**INSTRUCTIONS FOR THE TASK**
Copy exactly the lines of the material below that run from the one containing "theorem Mach.maxTo_fields (o" through the one containing "(m.maxTo o v).bar". Copy no other lines.

**INPUT FOR THIS TASK**
········

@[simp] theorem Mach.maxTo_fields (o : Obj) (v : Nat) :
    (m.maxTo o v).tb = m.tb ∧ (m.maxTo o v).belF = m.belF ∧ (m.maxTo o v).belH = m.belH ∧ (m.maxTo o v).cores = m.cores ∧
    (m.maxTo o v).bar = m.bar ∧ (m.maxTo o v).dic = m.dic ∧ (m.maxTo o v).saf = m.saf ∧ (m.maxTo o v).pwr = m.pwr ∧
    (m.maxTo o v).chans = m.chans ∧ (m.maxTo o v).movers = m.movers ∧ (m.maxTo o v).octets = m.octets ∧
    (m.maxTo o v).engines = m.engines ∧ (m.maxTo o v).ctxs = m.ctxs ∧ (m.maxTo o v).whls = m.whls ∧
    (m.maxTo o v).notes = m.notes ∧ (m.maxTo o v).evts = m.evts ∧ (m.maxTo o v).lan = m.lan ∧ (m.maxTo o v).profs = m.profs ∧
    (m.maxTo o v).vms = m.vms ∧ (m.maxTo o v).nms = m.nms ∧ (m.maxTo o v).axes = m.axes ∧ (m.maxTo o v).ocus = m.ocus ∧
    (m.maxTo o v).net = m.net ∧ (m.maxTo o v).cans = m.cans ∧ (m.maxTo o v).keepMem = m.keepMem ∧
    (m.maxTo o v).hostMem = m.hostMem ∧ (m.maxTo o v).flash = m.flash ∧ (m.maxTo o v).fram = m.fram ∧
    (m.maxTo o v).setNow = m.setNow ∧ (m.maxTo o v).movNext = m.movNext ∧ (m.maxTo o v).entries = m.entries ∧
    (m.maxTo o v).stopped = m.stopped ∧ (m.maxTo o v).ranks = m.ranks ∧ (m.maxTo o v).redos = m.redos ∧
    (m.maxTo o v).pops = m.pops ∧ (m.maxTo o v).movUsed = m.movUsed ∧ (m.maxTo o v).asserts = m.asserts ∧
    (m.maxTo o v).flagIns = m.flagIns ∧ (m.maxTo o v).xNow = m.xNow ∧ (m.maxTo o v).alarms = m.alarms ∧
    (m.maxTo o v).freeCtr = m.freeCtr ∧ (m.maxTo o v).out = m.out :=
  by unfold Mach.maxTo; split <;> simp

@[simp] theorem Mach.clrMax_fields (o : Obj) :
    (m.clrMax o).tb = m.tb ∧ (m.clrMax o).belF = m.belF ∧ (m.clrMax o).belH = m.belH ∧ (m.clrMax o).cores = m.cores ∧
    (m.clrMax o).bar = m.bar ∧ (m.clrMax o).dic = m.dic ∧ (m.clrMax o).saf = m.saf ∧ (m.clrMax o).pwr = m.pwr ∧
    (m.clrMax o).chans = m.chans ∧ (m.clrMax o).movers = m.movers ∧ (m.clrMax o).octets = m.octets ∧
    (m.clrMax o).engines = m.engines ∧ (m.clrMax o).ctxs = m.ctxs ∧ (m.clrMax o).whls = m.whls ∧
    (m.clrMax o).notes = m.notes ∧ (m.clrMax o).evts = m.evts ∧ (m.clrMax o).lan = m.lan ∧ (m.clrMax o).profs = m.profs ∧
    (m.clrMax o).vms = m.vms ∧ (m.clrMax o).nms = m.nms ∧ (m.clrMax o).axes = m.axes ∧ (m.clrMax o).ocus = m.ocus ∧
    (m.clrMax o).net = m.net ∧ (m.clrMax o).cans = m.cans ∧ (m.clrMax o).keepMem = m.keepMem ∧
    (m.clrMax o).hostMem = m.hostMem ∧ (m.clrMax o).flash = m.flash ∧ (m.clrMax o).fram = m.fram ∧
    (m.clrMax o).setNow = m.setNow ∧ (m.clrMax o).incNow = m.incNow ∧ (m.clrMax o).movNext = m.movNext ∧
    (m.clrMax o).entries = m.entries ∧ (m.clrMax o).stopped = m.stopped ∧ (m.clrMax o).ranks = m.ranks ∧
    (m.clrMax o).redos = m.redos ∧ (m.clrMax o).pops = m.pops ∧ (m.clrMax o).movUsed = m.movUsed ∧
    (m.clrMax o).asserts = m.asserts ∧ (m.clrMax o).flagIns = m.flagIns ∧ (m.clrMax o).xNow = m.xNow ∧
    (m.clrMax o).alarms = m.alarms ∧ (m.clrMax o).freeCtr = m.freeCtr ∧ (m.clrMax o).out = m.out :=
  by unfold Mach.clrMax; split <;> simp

········

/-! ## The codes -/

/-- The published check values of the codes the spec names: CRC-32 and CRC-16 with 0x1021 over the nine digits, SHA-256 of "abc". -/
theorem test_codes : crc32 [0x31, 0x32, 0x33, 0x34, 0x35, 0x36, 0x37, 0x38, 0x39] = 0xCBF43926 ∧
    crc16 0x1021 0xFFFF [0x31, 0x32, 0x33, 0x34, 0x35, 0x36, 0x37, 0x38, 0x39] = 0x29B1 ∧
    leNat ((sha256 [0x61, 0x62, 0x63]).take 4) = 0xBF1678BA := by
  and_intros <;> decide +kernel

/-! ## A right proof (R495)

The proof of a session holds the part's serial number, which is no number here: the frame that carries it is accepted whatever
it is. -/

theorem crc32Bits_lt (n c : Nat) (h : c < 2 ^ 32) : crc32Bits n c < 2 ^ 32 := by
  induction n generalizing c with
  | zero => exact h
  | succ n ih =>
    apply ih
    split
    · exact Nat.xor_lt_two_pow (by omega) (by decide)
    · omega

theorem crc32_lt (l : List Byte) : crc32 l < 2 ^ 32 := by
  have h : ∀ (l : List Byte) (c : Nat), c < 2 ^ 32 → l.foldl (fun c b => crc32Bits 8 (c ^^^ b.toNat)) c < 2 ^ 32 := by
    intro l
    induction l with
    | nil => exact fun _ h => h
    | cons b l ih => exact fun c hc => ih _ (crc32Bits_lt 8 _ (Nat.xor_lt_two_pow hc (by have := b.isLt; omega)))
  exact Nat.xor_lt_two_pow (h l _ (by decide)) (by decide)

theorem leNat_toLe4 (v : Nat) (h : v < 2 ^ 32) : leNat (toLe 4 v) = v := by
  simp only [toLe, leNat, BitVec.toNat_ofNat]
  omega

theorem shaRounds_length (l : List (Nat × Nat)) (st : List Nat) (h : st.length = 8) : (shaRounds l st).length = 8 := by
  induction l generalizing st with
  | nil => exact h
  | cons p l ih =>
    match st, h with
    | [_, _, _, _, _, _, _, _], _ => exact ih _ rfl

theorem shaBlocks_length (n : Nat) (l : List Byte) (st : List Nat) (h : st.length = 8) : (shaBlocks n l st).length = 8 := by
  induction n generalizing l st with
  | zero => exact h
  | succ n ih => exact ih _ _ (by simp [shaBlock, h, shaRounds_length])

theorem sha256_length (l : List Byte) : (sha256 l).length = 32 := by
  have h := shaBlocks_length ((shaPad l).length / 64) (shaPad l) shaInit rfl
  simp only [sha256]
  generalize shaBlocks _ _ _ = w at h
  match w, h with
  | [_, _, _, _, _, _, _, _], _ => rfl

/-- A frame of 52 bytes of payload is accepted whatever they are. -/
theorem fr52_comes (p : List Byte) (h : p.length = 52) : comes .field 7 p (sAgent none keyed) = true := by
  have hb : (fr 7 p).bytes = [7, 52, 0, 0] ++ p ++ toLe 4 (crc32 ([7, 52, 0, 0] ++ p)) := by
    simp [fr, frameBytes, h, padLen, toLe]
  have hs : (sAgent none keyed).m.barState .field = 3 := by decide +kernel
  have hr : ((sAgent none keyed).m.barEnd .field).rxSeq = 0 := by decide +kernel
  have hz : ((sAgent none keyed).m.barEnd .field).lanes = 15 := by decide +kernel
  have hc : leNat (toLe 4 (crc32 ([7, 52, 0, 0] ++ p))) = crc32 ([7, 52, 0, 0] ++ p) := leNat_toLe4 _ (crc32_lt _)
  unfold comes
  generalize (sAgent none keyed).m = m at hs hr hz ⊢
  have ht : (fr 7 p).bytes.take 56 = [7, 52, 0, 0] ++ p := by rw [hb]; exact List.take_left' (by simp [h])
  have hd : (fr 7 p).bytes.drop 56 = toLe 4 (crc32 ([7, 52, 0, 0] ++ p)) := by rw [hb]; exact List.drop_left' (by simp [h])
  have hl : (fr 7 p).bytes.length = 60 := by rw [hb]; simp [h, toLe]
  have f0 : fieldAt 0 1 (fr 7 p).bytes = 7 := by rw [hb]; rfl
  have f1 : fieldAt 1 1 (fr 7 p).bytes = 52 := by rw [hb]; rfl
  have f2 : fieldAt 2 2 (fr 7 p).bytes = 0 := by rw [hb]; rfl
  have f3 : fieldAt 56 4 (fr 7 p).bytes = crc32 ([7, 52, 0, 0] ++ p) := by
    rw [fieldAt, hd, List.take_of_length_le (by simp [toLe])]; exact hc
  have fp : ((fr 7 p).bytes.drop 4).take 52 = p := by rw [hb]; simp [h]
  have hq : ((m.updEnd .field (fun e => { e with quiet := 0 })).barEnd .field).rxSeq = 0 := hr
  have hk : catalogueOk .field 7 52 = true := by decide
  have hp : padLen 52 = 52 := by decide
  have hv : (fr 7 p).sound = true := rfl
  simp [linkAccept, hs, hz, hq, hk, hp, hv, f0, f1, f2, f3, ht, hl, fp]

········

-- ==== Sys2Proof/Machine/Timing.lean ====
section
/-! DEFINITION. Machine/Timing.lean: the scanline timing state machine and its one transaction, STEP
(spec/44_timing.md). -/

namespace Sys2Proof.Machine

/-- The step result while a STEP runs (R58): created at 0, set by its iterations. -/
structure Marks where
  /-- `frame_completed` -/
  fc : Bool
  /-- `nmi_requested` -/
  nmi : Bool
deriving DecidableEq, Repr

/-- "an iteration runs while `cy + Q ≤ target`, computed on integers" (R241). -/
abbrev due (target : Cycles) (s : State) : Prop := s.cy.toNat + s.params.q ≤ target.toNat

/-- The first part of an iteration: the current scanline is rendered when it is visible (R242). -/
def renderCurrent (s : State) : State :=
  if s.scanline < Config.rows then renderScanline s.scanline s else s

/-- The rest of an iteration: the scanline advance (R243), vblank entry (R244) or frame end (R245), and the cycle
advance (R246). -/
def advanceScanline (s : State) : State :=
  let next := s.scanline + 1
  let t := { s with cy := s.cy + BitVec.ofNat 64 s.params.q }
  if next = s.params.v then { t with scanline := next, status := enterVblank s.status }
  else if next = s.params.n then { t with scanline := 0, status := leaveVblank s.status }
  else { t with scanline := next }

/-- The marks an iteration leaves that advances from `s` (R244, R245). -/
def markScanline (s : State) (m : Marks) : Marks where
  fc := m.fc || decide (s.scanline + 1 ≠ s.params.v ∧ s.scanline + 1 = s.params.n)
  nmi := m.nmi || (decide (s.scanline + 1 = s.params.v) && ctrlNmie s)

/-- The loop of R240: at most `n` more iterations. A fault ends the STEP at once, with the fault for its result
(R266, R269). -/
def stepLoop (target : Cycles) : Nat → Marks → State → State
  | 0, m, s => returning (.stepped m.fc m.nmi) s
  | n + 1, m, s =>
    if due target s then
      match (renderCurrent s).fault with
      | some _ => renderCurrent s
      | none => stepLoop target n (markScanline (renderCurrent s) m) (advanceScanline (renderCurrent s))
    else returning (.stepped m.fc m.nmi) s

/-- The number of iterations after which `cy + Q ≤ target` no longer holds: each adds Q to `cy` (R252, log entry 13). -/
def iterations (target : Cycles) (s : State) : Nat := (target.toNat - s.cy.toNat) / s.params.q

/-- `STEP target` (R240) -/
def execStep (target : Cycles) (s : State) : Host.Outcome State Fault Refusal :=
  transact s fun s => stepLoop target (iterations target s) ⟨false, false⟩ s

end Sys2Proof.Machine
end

········

**WRITTEN RESPONSE**
@[simp] theorem Mach.maxTo_fields (o : Obj) (v : Nat) :
    (m.maxTo o v).tb = m.tb ∧ (m.maxTo o v).belF = m.belF ∧ (m.maxTo o v).belH = m.belH ∧ (m.maxTo o v).cores = m.cores ∧
    (m.maxTo o v).bar = m.bar ∧ (m.maxTo o v).dic = m.dic ∧ (m.maxTo o v).saf = m.saf ∧ (m.maxTo o v).pwr = m.pwr ∧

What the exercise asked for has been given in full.